Collected data

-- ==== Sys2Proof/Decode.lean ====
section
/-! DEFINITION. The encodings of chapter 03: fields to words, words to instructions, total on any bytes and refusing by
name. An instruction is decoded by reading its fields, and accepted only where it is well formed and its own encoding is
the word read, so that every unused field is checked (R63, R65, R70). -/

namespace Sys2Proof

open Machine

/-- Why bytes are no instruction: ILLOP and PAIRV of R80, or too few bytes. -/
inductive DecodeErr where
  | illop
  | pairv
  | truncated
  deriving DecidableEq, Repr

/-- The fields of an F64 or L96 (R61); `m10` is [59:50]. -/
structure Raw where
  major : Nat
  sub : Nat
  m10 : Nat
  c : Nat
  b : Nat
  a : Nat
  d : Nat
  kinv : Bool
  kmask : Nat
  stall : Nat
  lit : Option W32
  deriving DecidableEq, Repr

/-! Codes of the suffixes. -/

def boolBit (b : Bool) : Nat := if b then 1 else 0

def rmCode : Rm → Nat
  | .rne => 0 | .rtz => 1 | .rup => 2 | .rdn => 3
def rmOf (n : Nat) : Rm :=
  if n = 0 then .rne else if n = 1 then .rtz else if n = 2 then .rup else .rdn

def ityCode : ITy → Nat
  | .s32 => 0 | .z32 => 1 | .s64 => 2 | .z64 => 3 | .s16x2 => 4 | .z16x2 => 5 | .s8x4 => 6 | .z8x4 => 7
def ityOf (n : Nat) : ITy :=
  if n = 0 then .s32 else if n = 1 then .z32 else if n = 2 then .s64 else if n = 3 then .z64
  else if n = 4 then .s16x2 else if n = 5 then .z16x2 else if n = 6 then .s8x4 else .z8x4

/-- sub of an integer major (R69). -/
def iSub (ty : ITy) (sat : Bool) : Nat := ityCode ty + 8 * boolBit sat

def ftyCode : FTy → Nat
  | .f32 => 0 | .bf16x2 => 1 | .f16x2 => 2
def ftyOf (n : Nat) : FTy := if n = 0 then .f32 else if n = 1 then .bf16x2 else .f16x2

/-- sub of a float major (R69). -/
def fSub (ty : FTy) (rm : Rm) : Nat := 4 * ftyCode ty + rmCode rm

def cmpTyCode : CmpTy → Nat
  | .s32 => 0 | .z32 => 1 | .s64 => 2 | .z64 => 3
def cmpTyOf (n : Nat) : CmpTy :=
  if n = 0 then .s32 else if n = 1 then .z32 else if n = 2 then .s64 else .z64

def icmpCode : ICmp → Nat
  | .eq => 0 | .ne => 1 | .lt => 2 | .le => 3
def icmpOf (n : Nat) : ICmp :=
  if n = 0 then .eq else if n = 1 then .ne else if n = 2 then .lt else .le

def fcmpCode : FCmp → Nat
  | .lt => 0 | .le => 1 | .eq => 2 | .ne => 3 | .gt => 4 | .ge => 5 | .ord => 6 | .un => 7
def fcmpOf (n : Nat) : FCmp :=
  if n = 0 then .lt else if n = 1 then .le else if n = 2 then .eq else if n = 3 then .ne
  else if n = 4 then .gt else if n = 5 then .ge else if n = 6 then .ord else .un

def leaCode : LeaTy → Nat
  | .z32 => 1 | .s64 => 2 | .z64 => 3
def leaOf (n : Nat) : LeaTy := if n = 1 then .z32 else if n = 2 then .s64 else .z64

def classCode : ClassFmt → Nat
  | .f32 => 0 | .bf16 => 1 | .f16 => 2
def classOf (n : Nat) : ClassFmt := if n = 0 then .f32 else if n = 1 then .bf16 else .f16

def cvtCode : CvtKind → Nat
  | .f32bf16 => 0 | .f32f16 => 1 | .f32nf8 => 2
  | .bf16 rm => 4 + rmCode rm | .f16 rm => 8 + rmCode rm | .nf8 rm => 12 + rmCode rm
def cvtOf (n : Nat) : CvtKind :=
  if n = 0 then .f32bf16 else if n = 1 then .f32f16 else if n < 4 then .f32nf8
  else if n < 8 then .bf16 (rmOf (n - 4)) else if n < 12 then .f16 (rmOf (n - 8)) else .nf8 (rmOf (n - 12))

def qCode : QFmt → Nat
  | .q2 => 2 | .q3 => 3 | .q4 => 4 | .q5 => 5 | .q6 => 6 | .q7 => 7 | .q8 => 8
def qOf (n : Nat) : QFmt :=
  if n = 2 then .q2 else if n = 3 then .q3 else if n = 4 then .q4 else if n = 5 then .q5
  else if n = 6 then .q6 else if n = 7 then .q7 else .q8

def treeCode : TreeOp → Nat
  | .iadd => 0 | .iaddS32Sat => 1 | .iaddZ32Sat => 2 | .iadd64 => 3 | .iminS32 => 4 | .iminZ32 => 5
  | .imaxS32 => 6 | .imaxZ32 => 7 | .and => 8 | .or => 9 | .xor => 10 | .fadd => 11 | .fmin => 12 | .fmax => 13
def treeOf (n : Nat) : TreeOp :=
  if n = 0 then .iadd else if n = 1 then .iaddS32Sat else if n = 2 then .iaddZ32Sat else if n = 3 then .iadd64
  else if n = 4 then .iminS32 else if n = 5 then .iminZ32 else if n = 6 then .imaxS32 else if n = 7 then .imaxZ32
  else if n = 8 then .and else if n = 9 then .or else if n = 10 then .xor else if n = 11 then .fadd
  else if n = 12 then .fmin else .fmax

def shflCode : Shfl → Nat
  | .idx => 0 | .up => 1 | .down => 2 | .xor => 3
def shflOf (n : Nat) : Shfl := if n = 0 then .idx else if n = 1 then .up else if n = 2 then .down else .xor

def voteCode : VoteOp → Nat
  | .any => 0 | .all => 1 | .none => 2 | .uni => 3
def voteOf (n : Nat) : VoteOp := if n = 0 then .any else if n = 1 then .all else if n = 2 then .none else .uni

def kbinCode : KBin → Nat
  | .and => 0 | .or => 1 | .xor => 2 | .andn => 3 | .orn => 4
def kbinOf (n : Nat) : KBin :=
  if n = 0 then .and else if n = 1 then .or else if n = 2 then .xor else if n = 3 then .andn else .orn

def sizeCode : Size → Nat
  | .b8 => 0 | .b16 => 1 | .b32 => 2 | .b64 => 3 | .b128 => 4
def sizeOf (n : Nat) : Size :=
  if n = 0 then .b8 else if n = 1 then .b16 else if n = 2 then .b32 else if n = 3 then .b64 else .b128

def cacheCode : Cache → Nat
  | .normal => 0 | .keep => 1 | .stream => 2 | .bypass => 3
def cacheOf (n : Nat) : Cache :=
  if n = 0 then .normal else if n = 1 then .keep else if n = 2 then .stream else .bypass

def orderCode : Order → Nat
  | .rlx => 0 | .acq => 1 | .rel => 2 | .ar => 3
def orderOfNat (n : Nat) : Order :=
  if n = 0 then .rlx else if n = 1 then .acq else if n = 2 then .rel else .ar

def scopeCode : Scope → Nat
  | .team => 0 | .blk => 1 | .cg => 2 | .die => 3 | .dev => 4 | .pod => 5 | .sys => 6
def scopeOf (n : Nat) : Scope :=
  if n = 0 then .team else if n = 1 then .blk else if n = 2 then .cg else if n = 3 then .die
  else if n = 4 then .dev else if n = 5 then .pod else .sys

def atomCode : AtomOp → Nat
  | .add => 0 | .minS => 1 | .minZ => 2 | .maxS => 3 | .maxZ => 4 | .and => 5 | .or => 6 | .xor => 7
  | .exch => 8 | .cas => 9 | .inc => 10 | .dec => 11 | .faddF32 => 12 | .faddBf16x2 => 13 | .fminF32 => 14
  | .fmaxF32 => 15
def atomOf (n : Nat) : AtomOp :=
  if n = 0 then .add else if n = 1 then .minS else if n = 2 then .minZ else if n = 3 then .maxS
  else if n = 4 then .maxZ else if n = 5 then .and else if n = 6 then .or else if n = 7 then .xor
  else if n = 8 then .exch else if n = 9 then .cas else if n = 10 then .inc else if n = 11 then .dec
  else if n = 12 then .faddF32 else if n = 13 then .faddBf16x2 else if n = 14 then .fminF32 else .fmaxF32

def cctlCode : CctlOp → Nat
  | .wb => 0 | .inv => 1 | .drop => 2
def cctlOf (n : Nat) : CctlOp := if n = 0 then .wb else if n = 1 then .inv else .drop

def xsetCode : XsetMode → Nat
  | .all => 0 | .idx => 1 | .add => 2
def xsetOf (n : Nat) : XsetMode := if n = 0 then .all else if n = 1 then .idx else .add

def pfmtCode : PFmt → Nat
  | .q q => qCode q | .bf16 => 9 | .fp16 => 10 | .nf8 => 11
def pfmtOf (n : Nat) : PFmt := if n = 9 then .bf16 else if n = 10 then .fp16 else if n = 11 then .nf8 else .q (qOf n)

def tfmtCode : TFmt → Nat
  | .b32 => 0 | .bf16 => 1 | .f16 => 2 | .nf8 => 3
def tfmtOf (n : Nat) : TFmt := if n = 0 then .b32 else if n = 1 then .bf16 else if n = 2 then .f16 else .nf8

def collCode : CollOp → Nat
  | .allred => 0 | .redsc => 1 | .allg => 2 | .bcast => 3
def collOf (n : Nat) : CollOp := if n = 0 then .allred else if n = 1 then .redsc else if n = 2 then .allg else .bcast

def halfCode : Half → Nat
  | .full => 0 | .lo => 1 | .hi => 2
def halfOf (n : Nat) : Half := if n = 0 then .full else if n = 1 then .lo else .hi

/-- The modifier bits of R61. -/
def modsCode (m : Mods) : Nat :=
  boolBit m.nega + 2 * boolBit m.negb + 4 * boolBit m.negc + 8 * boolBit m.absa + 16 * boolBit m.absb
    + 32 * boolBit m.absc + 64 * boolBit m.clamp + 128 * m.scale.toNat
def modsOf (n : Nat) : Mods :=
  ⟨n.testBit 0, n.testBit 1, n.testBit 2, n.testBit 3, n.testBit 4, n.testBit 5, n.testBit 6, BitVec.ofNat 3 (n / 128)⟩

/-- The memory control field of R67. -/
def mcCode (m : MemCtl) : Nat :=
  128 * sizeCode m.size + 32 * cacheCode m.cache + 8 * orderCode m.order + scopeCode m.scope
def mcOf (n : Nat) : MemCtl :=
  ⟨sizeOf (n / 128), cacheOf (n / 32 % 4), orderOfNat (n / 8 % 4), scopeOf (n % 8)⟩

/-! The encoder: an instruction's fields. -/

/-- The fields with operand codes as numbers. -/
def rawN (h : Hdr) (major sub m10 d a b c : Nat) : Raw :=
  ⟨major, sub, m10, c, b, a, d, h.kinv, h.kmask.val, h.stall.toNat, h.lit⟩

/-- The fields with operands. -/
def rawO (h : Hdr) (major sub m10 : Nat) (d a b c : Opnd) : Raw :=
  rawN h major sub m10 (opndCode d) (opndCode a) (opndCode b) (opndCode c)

--

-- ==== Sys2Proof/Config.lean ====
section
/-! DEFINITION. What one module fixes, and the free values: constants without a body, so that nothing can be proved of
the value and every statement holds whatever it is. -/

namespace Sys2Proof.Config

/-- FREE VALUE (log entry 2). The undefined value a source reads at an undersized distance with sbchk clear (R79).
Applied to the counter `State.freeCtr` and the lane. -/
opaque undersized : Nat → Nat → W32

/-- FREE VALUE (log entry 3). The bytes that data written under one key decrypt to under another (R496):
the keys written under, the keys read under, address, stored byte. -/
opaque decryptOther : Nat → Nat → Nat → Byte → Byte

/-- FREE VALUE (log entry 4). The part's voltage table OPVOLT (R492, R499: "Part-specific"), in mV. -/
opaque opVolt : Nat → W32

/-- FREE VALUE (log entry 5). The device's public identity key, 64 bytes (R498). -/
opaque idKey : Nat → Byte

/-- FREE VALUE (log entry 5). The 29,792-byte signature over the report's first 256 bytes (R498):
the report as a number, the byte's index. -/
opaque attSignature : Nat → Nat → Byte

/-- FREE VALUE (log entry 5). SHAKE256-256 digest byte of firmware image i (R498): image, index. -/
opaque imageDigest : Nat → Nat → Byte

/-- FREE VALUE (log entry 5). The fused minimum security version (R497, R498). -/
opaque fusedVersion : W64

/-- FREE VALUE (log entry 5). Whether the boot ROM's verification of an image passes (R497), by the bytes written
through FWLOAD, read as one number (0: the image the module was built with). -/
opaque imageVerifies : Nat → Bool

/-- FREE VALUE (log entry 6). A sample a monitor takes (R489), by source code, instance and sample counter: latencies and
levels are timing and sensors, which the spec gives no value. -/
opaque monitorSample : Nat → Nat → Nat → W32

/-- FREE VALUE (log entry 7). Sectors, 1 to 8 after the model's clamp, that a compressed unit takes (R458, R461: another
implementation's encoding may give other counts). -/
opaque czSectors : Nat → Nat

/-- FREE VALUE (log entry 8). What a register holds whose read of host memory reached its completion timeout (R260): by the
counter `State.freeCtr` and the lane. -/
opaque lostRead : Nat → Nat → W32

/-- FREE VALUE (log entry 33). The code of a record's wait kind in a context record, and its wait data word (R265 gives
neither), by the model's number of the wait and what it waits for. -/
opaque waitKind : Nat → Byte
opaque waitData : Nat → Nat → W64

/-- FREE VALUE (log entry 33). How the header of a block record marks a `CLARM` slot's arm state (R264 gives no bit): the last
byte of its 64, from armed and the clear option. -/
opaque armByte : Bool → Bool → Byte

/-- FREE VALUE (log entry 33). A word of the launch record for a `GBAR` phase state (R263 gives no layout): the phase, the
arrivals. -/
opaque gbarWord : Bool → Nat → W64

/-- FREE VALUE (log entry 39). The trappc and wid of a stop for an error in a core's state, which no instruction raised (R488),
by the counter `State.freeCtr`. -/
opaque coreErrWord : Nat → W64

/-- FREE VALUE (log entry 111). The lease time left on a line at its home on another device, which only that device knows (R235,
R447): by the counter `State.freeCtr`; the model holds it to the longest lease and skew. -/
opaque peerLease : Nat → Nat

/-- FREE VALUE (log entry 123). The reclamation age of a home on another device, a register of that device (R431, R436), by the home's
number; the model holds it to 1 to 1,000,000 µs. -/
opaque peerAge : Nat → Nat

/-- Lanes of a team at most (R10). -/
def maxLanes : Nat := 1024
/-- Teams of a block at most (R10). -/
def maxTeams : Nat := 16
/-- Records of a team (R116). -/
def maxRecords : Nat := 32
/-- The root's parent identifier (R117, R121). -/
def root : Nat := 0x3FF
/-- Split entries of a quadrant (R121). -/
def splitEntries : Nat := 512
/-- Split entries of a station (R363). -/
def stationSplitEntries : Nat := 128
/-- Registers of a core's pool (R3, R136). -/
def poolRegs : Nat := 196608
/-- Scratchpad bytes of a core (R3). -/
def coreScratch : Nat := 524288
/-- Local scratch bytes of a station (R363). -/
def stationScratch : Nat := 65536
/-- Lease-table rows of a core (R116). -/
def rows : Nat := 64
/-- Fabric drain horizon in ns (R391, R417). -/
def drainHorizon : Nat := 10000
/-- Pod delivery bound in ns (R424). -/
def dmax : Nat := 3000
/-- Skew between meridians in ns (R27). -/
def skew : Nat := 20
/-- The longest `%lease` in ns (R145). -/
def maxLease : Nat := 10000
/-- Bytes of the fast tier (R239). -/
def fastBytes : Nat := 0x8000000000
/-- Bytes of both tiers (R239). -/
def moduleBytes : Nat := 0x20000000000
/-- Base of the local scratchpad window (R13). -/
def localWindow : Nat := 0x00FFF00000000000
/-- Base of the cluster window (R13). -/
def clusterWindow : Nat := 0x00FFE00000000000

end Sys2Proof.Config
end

■ WHAT YOU NEED TO DO
Scan the lines above for "3 then .z64" and for "4 | .iminZ32 => 5". Repeat exactly the line holding each of them and every line in between.

■ REPLY TO THE TASK
  if n = 0 then .s32 else if n = 1 then .z32 else if n = 2 then .s64 else if n = 3 then .z64
  else if n = 4 then .s16x2 else if n = 5 then .z16x2 else if n = 6 then .s8x4 else .z8x4

/-- sub of an integer major (R69). -/
def iSub (ty : ITy) (sat : Bool) : Nat := ityCode ty + 8 * boolBit sat

def ftyCode : FTy → Nat
  | .f32 => 0 | .bf16x2 => 1 | .f16x2 => 2
def ftyOf (n : Nat) : FTy := if n = 0 then .f32 else if n = 1 then .bf16x2 else .f16x2

/-- sub of a float major (R69). -/
def fSub (ty : FTy) (rm : Rm) : Nat := 4 * ftyCode ty + rmCode rm

def cmpTyCode : CmpTy → Nat
  | .s32 => 0 | .z32 => 1 | .s64 => 2 | .z64 => 3
def cmpTyOf (n : Nat) : CmpTy :=
  if n = 0 then .s32 else if n = 1 then .z32 else if n = 2 then .s64 else .z64

def icmpCode : ICmp → Nat
  | .eq => 0 | .ne => 1 | .lt => 2 | .le => 3
def icmpOf (n : Nat) : ICmp :=
  if n = 0 then .eq else if n = 1 then .ne else if n = 2 then .lt else .le

def fcmpCode : FCmp → Nat
  | .lt => 0 | .le => 1 | .eq => 2 | .ne => 3 | .gt => 4 | .ge => 5 | .ord => 6 | .un => 7
def fcmpOf (n : Nat) : FCmp :=
  if n = 0 then .lt else if n = 1 then .le else if n = 2 then .eq else if n = 3 then .ne
  else if n = 4 then .gt else if n = 5 then .ge else if n = 6 then .ord else .un

def leaCode : LeaTy → Nat
  | .z32 => 1 | .s64 => 2 | .z64 => 3
def leaOf (n : Nat) : LeaTy := if n = 1 then .z32 else if n = 2 then .s64 else .z64

def classCode : ClassFmt → Nat
  | .f32 => 0 | .bf16 => 1 | .f16 => 2
def classOf (n : Nat) : ClassFmt := if n = 0 then .f32 else if n = 1 then .bf16 else .f16

def cvtCode : CvtKind → Nat
  | .f32bf16 => 0 | .f32f16 => 1 | .f32nf8 => 2
  | .bf16 rm => 4 + rmCode rm | .f16 rm => 8 + rmCode rm | .nf8 rm => 12 + rmCode rm
def cvtOf (n : Nat) : CvtKind :=
  if n = 0 then .f32bf16 else if n = 1 then .f32f16 else if n < 4 then .f32nf8
  else if n < 8 then .bf16 (rmOf (n - 4)) else if n < 12 then .f16 (rmOf (n - 8)) else .nf8 (rmOf (n - 12))

def qCode : QFmt → Nat
  | .q2 => 2 | .q3 => 3 | .q4 => 4 | .q5 => 5 | .q6 => 6 | .q7 => 7 | .q8 => 8
def qOf (n : Nat) : QFmt :=
  if n = 2 then .q2 else if n = 3 then .q3 else if n = 4 then .q4 else if n = 5 then .q5
  else if n = 6 then .q6 else if n = 7 then .q7 else .q8

def treeCode : TreeOp → Nat
  | .iadd => 0 | .iaddS32Sat => 1 | .iaddZ32Sat => 2 | .iadd64 => 3 | .iminS32 => 4 | .iminZ32 => 5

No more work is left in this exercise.